_Data in this exercise_.
/-- Rounding the significand at the right place gives the nearest pattern. -/
theorem nearestMagnitude_encode (hfmt : fmt.Proper) {d N : Nat} {w : ℝ} (h0 : 0 ≤ w) (hw : w < 2 ^ (fmt.fracBits + 1))
    (hd : d = 0 ∨ 2 ^ fmt.fracBits ≤ w) (hN : NearestEven w N) :
    NearestMagnitude fmt (w * 2 ^ (fmt.minExp + d)) (d * 2 ^ fmt.fracBits + N) := by
  have hc : (0 : ℝ) < 2 ^ (fmt.minExp + d) := by positivity
  have hlt : ⌊w⌋₊ < 2 ^ (fmt.fracBits + 1) := (Nat.floor_lt h0).2 (by exact_mod_cast hw)
  have hd' : d = 0 ∨ 2 ^ fmt.fracBits ≤ ⌊w⌋₊ := hd.imp_right fun h => Nat.le_floor (by exact_mod_cast h)
  have hlow := fmt.magnitudeValue_encode hlt.le hd'
  have hhigh : fmt.magnitudeValue (d * 2 ^ fmt.fracBits + ⌊w⌋₊ + 1) = (⌊w⌋₊ + 1) * 2 ^ (fmt.minExp + d) := by
    have := fmt.magnitudeValue_encode (s := ⌊w⌋₊ + 1) hlt (hd'.imp_right fun h => h.trans (Nat.le_succ _))
    rwa [Nat.cast_succ] at this
  have hsum : (⌊w⌋₊ : ℝ) * 2 ^ (fmt.minExp + d) + (⌊w⌋₊ + 1) * 2 ^ (fmt.minExp + d) = (2 * ⌊w⌋₊ + 1) * 2 ^ (fmt.minExp + d) := by
    ring
  have hdouble : 2 * (w * (2 : ℝ) ^ (fmt.minExp + d)) = 2 * w * 2 ^ (fmt.minExp + d) := (mul_assoc ..).symm
  refine nearestMagnitude_of_between (n := d * 2 ^ fmt.fracBits + ⌊w⌋₊) ?_ ?_ ?_ fun he => ?_
  · rw [hlow]
    exact mul_le_mul_of_nonneg_right (Nat.floor_le h0) hc.le
  · rw [hhigh]
    exact mul_lt_mul_of_pos_right (Nat.lt_floor_add_one w) hc
  · rw [hlow, hhigh, hsum, hdouble]
    obtain ⟨rfl, hmid⟩ | ⟨rfl, hmid⟩ := hN.floor_cases h0
    · exact .inl ⟨rfl, mul_le_mul_of_nonneg_right hmid hc.le⟩
    · exact .inr ⟨rfl, mul_le_mul_of_nonneg_right hmid hc.le⟩
  · rw [hlow, hhigh, hsum, hdouble] at he
    have heven := hN.even_of_middle h0 (mul_right_cancel₀ hc.ne' he)
    exact Nat.even_iff.1 (((Format.even_two_pow_fracBits hfmt).mul_left d).add heven)

/-- The bound of overflow is the middle between the largest number and what the pattern of infinity would stand for. -/
theorem two_mul_overflowBound (hfmt : fmt.Proper) :
    2 * fmt.overflowBound = fmt.magnitudeValue (fmt.infBits - 1) + fmt.magnitudeValue fmt.infBits := by
  have hbound : fmt.overflowBound = (2 - 1 / 2 ^ (fmt.fracBits + 1)) * 2 ^ fmt.bias := rfl
  rw [hbound, Format.magnitudeValue_infBits hfmt, Format.magnitudeValue_largest hfmt, pow_succ, pow_succ]
  field_simp
  ring

/-- A value is rounded to infinity or beyond exactly from the bound of overflow on. -/
theorem NearestMagnitude.infBits_le_iff (hfmt : fmt.Proper) {a : ℝ} {n : Nat} (h : NearestMagnitude fmt a n) :
    fmt.infBits ≤ n ↔ fmt.overflowBound ≤ a := by
  have hbound := two_mul_overflowBound hfmt
  have hpos := Format.infBits_pos hfmt
  have hlt : fmt.magnitudeValue (fmt.infBits - 1) < fmt.magnitudeValue fmt.infBits :=
    fmt.magnitudeValue_strictMono (by omega)
  constructor
  · intro hn
    by_contra! ha
    have hmono := fmt.magnitudeValue_strictMono.monotone hn
    have hle := h.le (fmt.infBits - 1)
    rw [abs_of_pos (by linarith)] at hle
    rcases abs_cases (fmt.magnitudeValue (fmt.infBits - 1) - a) with ⟨he, -⟩ | ⟨he, -⟩ <;> linarith
  · intro ha
    by_contra! hn
    have hmono := fmt.magnitudeValue_strictMono.monotone (Nat.le_sub_one_of_lt hn)
    have hle := h.le fmt.infBits
    rw [abs_of_nonpos (by linarith)] at hle
    have htie : fmt.magnitudeValue n = fmt.magnitudeValue (fmt.infBits - 1) ∧
        |fmt.magnitudeValue n - a| = |fmt.magnitudeValue fmt.infBits - a| := by
      rw [abs_of_nonpos (by linarith : fmt.magnitudeValue n - a ≤ 0)]
      rcases abs_cases (fmt.magnitudeValue fmt.infBits - a) with ⟨he, -⟩ | ⟨he, -⟩
      · exact ⟨by linarith, by linarith⟩
      · linarith
    have hmax := fmt.magnitudeValue_strictMono.injective htie.1
    have heven := h.even _ hn.ne' htie.2
    have hinf := Nat.even_iff.1 (Format.even_infBits hfmt)
    omega

/-- The numbers lie below the bound of overflow. -/
theorem magnitudeValue_lt_overflowBound (hfmt : fmt.Proper) {n : Nat} (h : n < fmt.infBits) :
    fmt.magnitudeValue n < fmt.overflowBound := by
  have hbound := two_mul_overflowBound hfmt
  have hle := fmt.magnitudeValue_strictMono.monotone (Nat.le_sub_one_of_lt h)
  have hlt := fmt.magnitudeValue_strictMono h
  linarith

/-- With the sign put to it, the nearest magnitude is nearest among the numbers of both signs. -/
theorem NearestMagnitude.signed {a : ℝ} {n : Nat} (h : NearestMagnitude fmt a n) (ha : 0 < a) (neg s : Bool) (k : Nat) :
    |signedReal neg (fmt.magnitudeValue n) - signedReal neg a| ≤ |signedReal s (fmt.magnitudeValue k) - signedReal neg a| ∧
    (|signedReal neg (fmt.magnitudeValue n) - signedReal neg a| = |signedReal s (fmt.magnitudeValue k) - signedReal neg a| →
      signedReal s (fmt.magnitudeValue k) ≠ signedReal neg (fmt.magnitudeValue n) → n % 2 = 0) := by
  rw [abs_signedReal_sub]
  by_cases hs : s = neg
  · rw [hs, abs_signedReal_sub]
    exact ⟨h.le k, fun he hne => h.even k (fun hk => hne (by rw [hk])) he⟩
  · -- A number of the other sign is at least as far away as 0 is.
    have hzero := h.le 0
    have hnonneg := fmt.magnitudeValue_nonneg k
    have habs : |fmt.magnitudeValue 0 - a| = a := by rw [fmt.magnitudeValue_zero, zero_sub, abs_neg, abs_of_pos ha]
    rw [habs] at hzero
    rw [abs_signedReal_sub_of_ne hs hnonneg ha.le]
    refine ⟨by linarith, fun he hne => ?_⟩
    obtain rfl : k = 0 := by
      rw [← fmt.magnitudeValue_eq_zero_iff]
      linarith
    refine h.even 0 (fun hk => hne ?_) ?_
    · rw [← hk, fmt.magnitudeValue_zero, signedReal_zero, signedReal_zero]
    · rw [he, habs, fmt.magnitudeValue_zero, zero_add]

_Aim of the exercise_. Quote the listing above, but only from the line that shows "by_contra! hn" through the line that shows "have hnonneg := fmt.magnitudeValue_nonneg".

_Output below_.
    by_contra! hn
    have hmono := fmt.magnitudeValue_strictMono.monotone (Nat.le_sub_one_of_lt hn)
    have hle := h.le fmt.infBits
    rw [abs_of_nonpos (by linarith)] at hle
    have htie : fmt.magnitudeValue n = fmt.magnitudeValue (fmt.infBits - 1) ∧
        |fmt.magnitudeValue n - a| = |fmt.magnitudeValue fmt.infBits - a| := by
      rw [abs_of_nonpos (by linarith : fmt.magnitudeValue n - a ≤ 0)]
      rcases abs_cases (fmt.magnitudeValue fmt.infBits - a) with ⟨he, -⟩ | ⟨he, -⟩
      · exact ⟨by linarith, by linarith⟩
      · linarith
    have hmax := fmt.magnitudeValue_strictMono.injective htie.1
    have heven := h.even _ hn.ne' htie.2
    have hinf := Nat.even_iff.1 (Format.even_infBits hfmt)
    omega

/-- The numbers lie below the bound of overflow. -/
theorem magnitudeValue_lt_overflowBound (hfmt : fmt.Proper) {n : Nat} (h : n < fmt.infBits) :
    fmt.magnitudeValue n < fmt.overflowBound := by
  have hbound := two_mul_overflowBound hfmt
  have hle := fmt.magnitudeValue_strictMono.monotone (Nat.le_sub_one_of_lt h)
  have hlt := fmt.magnitudeValue_strictMono h
  linarith

/-- With the sign put to it, the nearest magnitude is nearest among the numbers of both signs. -/
theorem NearestMagnitude.signed {a : ℝ} {n : Nat} (h : NearestMagnitude fmt a n) (ha : 0 < a) (neg s : Bool) (k : Nat) :
    |signedReal neg (fmt.magnitudeValue n) - signedReal neg a| ≤ |signedReal s (fmt.magnitudeValue k) - signedReal neg a| ∧
    (|signedReal neg (fmt.magnitudeValue n) - signedReal neg a| = |signedReal s (fmt.magnitudeValue k) - signedReal neg a| →
      signedReal s (fmt.magnitudeValue k) ≠ signedReal neg (fmt.magnitudeValue n) → n % 2 = 0) := by
  rw [abs_signedReal_sub]
  by_cases hs : s = neg
  · rw [hs, abs_signedReal_sub]
    exact ⟨h.le k, fun he hne => h.even k (fun hk => hne (by rw [hk])) he⟩
  · -- A number of the other sign is at least as far away as 0 is.
    have hzero := h.le 0
    have hnonneg := fmt.magnitudeValue_nonneg k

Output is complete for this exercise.